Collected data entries
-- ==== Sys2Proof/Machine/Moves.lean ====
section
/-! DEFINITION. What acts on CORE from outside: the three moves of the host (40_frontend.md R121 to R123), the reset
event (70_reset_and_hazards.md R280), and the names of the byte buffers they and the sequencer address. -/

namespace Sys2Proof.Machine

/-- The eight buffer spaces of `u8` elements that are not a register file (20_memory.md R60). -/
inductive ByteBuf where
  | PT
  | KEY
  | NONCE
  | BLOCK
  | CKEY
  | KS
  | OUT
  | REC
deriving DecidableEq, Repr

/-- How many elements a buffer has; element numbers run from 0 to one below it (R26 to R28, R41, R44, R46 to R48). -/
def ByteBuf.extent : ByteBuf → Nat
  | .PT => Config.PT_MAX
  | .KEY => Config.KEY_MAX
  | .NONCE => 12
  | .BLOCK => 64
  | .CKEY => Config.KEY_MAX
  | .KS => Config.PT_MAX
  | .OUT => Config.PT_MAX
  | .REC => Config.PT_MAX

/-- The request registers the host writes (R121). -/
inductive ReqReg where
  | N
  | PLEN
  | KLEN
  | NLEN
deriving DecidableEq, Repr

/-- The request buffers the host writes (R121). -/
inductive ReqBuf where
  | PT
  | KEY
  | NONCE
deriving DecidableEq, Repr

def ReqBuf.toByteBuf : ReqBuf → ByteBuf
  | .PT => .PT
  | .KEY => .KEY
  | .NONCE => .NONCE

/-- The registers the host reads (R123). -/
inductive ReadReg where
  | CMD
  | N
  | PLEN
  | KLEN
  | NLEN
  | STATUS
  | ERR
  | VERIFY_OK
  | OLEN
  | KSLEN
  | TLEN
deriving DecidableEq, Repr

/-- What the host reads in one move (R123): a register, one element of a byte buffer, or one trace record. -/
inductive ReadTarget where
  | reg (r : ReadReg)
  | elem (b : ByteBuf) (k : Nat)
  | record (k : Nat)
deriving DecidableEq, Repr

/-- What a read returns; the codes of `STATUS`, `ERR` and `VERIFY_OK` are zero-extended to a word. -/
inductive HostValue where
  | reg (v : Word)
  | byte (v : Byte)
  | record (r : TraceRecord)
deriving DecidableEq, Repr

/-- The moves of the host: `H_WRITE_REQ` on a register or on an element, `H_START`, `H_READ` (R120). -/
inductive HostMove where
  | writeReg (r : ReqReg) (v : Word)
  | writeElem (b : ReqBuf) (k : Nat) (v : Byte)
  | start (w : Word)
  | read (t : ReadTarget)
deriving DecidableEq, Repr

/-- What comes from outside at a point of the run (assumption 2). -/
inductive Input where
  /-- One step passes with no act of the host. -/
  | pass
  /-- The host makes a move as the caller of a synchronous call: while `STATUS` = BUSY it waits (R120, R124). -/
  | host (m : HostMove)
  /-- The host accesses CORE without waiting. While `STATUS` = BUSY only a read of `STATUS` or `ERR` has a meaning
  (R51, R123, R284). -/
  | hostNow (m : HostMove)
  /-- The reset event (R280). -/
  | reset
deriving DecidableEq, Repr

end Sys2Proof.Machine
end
--
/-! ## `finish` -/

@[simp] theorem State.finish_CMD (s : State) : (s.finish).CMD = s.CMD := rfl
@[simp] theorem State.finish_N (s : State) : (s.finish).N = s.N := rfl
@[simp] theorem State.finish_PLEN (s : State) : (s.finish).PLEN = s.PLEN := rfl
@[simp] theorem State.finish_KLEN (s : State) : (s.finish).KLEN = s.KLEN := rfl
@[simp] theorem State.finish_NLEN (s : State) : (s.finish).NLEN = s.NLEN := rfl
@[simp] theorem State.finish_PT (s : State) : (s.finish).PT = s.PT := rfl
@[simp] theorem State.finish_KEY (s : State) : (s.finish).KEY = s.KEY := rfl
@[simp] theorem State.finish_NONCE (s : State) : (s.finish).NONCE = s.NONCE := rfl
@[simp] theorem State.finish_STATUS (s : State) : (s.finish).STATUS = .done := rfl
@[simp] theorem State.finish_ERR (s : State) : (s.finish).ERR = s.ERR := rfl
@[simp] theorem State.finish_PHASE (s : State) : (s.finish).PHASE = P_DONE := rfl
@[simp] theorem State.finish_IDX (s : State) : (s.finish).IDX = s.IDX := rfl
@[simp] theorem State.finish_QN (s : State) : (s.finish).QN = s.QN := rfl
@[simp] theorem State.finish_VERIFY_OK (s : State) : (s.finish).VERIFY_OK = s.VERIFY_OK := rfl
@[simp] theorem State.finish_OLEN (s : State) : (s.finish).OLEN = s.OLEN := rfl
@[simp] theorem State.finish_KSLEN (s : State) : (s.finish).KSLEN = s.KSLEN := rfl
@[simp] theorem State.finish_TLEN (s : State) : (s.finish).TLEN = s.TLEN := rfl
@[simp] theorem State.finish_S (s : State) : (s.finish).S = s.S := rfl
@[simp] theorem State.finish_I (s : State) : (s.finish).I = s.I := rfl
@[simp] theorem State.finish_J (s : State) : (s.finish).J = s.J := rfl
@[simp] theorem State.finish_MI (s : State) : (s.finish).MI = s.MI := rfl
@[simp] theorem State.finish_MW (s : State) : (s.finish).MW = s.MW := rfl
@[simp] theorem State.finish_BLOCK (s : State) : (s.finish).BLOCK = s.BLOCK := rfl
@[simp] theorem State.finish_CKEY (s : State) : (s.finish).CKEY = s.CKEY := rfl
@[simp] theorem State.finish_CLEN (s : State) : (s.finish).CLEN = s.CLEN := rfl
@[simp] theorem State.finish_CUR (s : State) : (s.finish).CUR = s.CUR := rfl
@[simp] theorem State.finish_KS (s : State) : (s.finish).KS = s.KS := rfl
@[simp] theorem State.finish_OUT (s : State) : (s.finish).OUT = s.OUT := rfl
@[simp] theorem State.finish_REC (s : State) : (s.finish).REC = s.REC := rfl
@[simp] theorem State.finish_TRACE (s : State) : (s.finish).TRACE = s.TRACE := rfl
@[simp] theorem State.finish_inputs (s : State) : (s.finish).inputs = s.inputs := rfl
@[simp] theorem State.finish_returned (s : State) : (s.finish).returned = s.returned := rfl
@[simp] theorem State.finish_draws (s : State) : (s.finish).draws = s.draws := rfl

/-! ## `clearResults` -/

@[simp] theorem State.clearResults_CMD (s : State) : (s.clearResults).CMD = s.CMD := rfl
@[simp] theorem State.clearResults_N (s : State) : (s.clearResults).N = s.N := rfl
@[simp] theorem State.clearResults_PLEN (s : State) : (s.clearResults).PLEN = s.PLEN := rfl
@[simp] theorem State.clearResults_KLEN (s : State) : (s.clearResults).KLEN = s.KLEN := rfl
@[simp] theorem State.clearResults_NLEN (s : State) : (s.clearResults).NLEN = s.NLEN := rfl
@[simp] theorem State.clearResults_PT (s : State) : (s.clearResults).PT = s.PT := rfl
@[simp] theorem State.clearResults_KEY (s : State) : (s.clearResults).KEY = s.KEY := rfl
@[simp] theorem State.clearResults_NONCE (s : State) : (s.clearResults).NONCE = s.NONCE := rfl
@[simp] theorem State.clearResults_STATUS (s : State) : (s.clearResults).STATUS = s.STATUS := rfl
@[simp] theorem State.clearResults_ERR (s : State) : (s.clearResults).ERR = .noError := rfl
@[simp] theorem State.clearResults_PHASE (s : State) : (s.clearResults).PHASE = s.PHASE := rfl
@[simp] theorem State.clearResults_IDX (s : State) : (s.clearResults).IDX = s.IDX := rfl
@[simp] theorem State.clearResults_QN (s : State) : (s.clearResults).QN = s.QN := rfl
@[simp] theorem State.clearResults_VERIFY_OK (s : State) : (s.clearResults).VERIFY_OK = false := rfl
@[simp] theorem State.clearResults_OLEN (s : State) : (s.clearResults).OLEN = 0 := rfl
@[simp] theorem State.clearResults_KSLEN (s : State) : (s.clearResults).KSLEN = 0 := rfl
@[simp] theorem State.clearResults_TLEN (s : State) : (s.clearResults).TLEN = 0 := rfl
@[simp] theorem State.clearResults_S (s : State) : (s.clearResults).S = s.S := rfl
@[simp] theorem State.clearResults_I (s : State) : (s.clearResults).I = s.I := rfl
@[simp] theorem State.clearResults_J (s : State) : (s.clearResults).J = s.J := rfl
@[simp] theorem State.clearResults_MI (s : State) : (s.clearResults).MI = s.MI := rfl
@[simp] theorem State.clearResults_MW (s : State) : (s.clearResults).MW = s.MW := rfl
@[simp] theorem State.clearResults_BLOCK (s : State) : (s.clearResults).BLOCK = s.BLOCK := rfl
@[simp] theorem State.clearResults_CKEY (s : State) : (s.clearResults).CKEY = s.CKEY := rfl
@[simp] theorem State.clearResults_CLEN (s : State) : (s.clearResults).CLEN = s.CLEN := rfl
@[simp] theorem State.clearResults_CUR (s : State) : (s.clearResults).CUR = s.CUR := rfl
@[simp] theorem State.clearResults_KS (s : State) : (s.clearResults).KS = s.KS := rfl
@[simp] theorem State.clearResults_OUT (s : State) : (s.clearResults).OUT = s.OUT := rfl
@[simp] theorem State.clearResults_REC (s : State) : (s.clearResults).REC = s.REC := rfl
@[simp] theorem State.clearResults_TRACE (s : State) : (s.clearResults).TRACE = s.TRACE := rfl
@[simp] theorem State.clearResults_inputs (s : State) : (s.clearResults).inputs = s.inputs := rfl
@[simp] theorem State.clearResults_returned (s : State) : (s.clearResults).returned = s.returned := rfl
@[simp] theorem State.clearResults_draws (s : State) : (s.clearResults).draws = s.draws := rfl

Task:
Search the entries for the string "request" and copy each line where it occurs.

Written solution:
/-- The request registers the host writes (R121). -/
/-- The request buffers the host writes (R121). -/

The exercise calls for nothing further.